▶ _Extracted data_:
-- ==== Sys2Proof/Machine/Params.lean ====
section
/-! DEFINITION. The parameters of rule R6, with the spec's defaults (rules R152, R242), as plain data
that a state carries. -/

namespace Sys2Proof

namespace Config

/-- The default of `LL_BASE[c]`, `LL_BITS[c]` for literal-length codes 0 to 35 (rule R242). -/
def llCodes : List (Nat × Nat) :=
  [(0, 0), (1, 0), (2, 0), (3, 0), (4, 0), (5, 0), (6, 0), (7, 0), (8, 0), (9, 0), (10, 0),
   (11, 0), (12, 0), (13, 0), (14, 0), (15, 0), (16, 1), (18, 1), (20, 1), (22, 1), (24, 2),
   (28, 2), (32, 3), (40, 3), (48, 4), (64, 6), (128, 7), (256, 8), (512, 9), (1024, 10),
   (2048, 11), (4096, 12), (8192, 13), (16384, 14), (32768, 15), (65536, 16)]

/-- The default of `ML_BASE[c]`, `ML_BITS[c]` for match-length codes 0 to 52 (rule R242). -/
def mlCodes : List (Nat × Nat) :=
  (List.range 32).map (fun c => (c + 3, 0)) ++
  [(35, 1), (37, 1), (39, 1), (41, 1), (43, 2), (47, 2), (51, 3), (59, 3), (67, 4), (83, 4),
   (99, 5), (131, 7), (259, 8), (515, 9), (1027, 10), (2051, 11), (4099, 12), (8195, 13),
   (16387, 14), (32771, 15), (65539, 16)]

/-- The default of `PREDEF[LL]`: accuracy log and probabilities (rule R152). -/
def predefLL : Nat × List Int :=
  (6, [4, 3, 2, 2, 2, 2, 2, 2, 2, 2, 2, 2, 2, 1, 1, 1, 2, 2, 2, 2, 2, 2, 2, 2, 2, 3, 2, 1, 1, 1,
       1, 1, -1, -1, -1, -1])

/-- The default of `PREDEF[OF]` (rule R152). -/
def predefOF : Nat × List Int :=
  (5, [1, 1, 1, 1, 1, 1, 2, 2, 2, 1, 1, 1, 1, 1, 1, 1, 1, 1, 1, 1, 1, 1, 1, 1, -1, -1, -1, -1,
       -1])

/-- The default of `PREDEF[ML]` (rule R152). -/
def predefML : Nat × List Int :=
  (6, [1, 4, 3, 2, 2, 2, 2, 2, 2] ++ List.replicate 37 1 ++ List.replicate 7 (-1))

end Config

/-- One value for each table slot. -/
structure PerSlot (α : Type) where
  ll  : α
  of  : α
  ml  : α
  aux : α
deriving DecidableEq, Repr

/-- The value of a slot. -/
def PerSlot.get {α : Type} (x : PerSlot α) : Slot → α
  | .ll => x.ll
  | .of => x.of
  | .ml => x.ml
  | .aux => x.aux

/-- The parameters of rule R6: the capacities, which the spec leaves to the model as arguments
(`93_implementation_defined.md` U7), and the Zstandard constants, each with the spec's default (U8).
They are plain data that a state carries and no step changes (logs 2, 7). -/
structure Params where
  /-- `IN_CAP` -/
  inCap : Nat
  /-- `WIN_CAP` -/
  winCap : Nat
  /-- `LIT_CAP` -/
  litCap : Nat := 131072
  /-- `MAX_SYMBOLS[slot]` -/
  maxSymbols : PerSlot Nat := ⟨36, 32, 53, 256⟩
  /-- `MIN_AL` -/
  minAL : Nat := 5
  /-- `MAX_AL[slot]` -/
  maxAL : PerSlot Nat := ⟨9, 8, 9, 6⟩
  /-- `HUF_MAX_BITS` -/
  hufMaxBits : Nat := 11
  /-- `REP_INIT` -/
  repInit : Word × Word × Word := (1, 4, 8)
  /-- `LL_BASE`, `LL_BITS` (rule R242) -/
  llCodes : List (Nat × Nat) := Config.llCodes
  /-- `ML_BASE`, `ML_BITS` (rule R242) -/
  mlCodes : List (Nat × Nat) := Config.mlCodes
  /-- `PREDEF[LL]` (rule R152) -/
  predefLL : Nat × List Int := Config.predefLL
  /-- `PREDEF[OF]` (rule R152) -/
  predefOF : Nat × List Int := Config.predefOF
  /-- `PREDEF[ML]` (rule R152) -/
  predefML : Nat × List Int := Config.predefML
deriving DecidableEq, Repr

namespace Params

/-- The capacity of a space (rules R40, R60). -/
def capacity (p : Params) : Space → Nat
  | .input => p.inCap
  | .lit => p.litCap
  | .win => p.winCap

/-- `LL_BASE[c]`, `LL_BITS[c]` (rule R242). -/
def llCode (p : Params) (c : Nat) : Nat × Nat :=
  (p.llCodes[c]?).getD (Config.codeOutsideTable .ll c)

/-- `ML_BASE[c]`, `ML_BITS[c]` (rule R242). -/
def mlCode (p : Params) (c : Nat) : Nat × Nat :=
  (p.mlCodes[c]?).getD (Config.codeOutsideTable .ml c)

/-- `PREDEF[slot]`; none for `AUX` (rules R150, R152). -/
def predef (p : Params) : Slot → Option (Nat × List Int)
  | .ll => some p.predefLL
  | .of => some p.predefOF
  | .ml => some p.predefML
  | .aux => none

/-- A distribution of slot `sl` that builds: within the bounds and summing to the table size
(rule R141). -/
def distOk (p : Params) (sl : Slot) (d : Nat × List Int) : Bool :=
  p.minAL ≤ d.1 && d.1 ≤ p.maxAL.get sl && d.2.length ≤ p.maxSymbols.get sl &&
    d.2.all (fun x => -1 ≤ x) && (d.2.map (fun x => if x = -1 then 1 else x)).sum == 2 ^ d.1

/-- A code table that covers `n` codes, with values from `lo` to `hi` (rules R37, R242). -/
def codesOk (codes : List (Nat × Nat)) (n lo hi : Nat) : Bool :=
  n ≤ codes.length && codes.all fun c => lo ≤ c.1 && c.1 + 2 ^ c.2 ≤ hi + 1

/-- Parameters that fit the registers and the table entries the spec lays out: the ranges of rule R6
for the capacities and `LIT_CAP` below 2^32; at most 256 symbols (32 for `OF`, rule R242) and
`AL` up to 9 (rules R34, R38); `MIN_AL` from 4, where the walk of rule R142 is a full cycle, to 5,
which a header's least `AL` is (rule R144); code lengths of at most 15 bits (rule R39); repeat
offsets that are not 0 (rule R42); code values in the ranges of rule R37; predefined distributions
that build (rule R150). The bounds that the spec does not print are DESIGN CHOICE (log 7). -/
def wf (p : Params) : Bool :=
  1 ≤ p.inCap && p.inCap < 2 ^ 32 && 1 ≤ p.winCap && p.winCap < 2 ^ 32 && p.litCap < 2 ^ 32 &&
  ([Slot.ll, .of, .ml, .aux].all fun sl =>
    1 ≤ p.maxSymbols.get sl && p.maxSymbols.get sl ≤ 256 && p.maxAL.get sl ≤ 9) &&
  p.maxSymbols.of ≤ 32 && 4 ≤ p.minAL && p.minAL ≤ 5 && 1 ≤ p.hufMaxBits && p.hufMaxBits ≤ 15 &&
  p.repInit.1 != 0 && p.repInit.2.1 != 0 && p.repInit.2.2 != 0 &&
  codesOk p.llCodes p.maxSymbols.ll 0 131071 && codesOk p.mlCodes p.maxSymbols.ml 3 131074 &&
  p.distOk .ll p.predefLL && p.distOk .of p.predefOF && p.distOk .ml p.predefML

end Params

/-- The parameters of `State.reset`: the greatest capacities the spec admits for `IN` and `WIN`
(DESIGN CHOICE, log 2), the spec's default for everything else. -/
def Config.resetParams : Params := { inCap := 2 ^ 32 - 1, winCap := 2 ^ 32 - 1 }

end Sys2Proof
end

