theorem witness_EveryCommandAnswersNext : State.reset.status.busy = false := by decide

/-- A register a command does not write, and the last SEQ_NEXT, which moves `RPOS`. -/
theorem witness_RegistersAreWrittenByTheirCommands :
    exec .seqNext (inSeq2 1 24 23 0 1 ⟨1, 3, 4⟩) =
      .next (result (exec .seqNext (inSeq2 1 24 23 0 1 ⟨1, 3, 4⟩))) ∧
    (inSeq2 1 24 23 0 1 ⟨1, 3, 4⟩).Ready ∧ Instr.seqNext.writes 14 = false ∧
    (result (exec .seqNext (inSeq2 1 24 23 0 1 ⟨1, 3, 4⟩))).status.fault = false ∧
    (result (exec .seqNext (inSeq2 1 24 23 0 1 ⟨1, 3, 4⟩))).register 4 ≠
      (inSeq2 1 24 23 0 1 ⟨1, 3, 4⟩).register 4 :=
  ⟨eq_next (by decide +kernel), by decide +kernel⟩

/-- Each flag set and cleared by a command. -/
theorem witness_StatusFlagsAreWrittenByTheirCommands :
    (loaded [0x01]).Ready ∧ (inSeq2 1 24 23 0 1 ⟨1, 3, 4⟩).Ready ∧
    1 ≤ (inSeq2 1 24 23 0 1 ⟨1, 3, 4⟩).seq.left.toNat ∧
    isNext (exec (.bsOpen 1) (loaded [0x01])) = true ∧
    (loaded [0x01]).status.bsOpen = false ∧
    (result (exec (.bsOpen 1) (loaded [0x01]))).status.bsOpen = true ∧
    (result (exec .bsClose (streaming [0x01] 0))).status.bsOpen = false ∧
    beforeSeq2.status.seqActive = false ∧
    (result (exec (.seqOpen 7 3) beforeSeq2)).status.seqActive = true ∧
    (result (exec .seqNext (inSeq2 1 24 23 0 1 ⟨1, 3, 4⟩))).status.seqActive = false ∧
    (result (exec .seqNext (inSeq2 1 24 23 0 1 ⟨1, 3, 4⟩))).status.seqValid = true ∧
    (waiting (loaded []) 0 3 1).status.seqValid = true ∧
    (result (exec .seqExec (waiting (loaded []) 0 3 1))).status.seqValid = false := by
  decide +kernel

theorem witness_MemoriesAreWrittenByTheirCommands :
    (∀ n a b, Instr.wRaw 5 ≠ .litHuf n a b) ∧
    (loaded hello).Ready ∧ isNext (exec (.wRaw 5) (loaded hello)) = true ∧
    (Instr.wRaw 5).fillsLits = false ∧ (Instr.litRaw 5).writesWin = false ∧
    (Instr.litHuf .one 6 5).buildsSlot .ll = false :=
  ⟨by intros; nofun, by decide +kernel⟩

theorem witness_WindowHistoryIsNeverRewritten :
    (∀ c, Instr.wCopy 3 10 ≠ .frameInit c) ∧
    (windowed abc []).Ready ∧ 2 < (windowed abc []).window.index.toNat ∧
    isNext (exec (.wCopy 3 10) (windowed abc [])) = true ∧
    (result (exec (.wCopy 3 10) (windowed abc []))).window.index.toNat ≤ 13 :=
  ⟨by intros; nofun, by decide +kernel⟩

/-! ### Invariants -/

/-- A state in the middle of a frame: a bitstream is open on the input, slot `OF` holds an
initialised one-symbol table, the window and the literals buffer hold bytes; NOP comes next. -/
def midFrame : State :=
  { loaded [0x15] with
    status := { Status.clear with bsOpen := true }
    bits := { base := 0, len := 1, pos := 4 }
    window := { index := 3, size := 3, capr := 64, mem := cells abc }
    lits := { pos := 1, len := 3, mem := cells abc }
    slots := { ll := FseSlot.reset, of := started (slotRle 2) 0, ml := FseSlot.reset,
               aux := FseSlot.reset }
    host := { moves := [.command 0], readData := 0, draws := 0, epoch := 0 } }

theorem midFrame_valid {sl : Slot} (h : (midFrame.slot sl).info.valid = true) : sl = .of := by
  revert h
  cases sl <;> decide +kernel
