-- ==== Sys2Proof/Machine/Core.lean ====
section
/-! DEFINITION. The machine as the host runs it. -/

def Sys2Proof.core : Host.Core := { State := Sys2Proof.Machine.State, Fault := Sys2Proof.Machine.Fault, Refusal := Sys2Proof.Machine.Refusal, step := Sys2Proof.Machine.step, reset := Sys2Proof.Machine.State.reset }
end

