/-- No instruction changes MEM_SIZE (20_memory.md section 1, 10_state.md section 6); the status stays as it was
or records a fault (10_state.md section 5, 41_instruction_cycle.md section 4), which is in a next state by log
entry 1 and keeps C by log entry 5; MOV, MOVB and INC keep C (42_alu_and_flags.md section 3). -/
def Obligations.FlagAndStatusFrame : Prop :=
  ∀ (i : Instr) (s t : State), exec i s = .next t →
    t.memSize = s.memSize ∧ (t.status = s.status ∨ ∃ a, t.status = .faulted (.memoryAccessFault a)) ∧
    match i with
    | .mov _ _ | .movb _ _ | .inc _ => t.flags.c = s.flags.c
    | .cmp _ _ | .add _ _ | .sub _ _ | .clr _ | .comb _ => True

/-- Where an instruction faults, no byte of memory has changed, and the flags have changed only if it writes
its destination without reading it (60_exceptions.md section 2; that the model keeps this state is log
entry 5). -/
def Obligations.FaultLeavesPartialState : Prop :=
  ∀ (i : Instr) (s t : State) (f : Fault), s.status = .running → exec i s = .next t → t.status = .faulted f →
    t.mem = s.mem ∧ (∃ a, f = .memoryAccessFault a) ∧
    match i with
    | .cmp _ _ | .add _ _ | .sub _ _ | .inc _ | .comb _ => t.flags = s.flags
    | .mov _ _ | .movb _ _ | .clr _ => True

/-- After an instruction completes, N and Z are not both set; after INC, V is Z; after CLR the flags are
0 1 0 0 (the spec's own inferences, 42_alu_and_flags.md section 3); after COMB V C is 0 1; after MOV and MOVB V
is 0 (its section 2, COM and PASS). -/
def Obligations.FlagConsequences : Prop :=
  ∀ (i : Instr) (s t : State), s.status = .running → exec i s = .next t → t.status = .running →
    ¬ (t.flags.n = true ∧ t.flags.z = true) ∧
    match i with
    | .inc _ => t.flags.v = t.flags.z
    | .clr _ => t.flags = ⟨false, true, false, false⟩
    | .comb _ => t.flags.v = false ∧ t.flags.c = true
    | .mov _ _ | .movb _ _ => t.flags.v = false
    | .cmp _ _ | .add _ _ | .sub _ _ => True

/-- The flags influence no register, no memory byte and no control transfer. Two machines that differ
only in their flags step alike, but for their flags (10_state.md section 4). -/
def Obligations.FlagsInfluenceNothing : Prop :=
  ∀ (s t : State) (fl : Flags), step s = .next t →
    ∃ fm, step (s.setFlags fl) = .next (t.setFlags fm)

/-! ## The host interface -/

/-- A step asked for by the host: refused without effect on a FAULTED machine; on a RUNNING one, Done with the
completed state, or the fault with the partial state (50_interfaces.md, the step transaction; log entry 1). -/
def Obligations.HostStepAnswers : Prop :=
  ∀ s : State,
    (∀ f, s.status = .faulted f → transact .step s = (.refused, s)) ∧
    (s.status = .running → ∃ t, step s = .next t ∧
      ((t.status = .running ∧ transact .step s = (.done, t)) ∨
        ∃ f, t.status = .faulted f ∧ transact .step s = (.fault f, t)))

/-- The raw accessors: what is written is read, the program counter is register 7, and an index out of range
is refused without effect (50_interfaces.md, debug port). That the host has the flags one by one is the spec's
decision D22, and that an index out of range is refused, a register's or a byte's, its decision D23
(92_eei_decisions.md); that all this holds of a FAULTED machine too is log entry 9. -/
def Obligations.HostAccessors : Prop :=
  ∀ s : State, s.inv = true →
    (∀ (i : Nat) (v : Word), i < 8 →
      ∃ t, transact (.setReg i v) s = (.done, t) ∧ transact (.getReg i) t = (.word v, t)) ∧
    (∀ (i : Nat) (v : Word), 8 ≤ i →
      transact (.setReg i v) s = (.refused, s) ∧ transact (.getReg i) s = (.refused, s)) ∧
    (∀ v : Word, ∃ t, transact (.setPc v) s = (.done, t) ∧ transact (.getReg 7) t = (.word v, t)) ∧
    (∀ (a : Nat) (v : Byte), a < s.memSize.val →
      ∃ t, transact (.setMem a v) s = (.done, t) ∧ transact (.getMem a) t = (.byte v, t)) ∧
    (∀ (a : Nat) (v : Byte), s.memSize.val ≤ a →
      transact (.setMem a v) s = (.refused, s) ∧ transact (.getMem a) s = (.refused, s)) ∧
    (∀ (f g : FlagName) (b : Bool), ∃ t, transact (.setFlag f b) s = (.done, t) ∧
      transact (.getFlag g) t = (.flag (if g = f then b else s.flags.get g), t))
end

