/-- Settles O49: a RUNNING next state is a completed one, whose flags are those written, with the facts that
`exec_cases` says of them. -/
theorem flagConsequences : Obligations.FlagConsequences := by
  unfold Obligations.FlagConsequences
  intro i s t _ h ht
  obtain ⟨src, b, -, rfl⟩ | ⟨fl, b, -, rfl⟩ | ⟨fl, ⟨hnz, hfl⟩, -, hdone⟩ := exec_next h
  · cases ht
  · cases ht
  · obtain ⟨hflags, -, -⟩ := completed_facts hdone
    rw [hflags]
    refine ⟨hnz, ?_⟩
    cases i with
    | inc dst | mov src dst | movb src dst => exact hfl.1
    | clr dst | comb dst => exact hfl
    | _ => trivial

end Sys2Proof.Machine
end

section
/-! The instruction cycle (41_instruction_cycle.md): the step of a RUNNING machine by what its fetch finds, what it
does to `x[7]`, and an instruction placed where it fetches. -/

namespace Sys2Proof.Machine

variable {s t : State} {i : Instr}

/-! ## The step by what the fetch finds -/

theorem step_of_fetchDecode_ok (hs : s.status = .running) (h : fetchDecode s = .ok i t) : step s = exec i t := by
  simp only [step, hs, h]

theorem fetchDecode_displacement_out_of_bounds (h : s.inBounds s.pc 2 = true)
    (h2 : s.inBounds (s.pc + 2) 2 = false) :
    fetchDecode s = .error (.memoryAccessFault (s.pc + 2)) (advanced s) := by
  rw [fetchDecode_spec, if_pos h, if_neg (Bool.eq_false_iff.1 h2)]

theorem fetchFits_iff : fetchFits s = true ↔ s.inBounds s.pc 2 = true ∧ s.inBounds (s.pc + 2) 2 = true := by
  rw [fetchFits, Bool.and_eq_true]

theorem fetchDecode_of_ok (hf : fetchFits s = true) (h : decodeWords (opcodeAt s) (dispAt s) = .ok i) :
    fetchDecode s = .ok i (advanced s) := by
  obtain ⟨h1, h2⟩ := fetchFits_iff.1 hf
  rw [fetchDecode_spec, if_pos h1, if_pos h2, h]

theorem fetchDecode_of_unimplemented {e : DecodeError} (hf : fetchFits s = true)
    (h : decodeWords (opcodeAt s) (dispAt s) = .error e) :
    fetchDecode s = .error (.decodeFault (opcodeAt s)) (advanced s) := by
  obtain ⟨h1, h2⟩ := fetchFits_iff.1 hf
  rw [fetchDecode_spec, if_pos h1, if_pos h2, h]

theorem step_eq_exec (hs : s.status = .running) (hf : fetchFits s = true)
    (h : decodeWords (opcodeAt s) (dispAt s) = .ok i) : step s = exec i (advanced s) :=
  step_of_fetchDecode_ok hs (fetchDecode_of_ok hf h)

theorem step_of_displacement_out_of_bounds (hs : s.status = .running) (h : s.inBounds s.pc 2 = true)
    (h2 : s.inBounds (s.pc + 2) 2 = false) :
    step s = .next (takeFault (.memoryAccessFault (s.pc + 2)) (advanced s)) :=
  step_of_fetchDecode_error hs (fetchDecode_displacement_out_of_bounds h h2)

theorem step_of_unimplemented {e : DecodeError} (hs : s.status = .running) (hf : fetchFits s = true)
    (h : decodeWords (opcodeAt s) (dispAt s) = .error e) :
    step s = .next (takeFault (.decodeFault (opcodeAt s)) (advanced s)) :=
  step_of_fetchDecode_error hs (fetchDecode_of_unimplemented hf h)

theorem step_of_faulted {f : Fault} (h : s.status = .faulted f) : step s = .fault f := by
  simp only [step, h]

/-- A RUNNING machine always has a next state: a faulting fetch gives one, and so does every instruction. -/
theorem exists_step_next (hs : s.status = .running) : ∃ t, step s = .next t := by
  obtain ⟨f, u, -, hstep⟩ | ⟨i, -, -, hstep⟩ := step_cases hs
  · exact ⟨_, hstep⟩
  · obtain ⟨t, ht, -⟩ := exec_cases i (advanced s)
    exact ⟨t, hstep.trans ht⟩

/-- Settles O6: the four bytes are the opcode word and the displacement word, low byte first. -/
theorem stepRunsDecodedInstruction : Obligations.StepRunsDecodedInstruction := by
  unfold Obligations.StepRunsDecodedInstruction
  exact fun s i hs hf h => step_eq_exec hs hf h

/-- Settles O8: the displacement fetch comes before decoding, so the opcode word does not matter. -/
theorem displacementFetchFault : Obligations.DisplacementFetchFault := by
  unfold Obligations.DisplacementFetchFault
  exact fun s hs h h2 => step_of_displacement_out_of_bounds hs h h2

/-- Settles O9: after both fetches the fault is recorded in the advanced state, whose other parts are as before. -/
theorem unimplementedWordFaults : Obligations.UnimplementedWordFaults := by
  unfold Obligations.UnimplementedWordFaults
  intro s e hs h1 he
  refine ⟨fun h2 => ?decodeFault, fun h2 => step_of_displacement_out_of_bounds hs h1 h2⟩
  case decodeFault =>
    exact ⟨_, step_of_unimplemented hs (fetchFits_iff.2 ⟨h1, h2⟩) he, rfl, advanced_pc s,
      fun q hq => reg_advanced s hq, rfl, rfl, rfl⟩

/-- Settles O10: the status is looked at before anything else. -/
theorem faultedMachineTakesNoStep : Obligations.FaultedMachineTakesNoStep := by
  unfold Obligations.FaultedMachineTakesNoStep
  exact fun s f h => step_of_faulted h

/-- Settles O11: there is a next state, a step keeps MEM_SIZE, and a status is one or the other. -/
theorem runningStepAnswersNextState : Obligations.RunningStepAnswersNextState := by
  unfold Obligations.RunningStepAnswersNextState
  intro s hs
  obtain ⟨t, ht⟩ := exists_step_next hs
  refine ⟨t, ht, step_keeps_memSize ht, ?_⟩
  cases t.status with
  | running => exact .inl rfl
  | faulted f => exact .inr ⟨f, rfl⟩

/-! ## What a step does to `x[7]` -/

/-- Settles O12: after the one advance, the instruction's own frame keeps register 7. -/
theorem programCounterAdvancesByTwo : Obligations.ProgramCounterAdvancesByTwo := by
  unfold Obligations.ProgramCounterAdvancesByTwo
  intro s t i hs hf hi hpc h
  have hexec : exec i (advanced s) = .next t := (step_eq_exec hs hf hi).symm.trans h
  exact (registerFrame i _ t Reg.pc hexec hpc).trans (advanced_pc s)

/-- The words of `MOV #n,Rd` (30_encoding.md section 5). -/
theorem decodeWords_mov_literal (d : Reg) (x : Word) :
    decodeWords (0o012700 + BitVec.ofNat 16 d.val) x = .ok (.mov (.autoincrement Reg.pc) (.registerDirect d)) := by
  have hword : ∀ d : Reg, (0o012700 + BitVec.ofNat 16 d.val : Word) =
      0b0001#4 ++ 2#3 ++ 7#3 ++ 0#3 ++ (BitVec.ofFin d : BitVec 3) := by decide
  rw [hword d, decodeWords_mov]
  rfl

▶ _Task brief_: Out of the data above, set down the lines from the one with "offsets that are" to the one with "beforeSeq2.status.seqActive = false ∧", both included, exactly as written and with no additions.

▶ _Result for this exercise_:
offsets that are not 0 (rule R42); code values in the ranges of rule R37; predefined distributions
that build (rule R150). The bounds that the spec does not print are DESIGN CHOICE (log 7). -/
def wf (p : Params) : Bool :=
  1 ≤ p.inCap && p.inCap < 2 ^ 32 && 1 ≤ p.winCap && p.winCap < 2 ^ 32 && p.litCap < 2 ^ 32 &&
  ([Slot.ll, .of, .ml, .aux].all fun sl =>
    1 ≤ p.maxSymbols.get sl && p.maxSymbols.get sl ≤ 256 && p.maxAL.get sl ≤ 9) &&
  p.maxSymbols.of ≤ 32 && 4 ≤ p.minAL && p.minAL ≤ 5 && 1 ≤ p.hufMaxBits && p.hufMaxBits ≤ 15 &&
  p.repInit.1 != 0 && p.repInit.2.1 != 0 && p.repInit.2.2 != 0 &&
  codesOk p.llCodes p.maxSymbols.ll 0 131071 && codesOk p.mlCodes p.maxSymbols.ml 3 131074 &&
  p.distOk .ll p.predefLL && p.distOk .of p.predefOF && p.distOk .ml p.predefML

end Params

/-- The parameters of `State.reset`: the greatest capacities the spec admits for `IN` and `WIN`
(DESIGN CHOICE, log 2), the spec's default for everything else. -/
def Config.resetParams : Params := { inCap := 2 ^ 32 - 1, winCap := 2 ^ 32 - 1 }

end Sys2Proof
end

theorem witness_EveryCommandAnswersNext : State.reset.status.busy = false := by decide

/-- A register a command does not write, and the last SEQ_NEXT, which moves `RPOS`. -/
theorem witness_RegistersAreWrittenByTheirCommands :
    exec .seqNext (inSeq2 1 24 23 0 1 ⟨1, 3, 4⟩) =
      .next (result (exec .seqNext (inSeq2 1 24 23 0 1 ⟨1, 3, 4⟩))) ∧
    (inSeq2 1 24 23 0 1 ⟨1, 3, 4⟩).Ready ∧ Instr.seqNext.writes 14 = false ∧
    (result (exec .seqNext (inSeq2 1 24 23 0 1 ⟨1, 3, 4⟩))).status.fault = false ∧
    (result (exec .seqNext (inSeq2 1 24 23 0 1 ⟨1, 3, 4⟩))).register 4 ≠
      (inSeq2 1 24 23 0 1 ⟨1, 3, 4⟩).register 4 :=
  ⟨eq_next (by decide +kernel), by decide +kernel⟩

/-- Each flag set and cleared by a command. -/
theorem witness_StatusFlagsAreWrittenByTheirCommands :
    (loaded [0x01]).Ready ∧ (inSeq2 1 24 23 0 1 ⟨1, 3, 4⟩).Ready ∧
    1 ≤ (inSeq2 1 24 23 0 1 ⟨1, 3, 4⟩).seq.left.toNat ∧
    isNext (exec (.bsOpen 1) (loaded [0x01])) = true ∧
    (loaded [0x01]).status.bsOpen = false ∧
    (result (exec (.bsOpen 1) (loaded [0x01]))).status.bsOpen = true ∧
    (result (exec .bsClose (streaming [0x01] 0))).status.bsOpen = false ∧
    beforeSeq2.status.seqActive = false ∧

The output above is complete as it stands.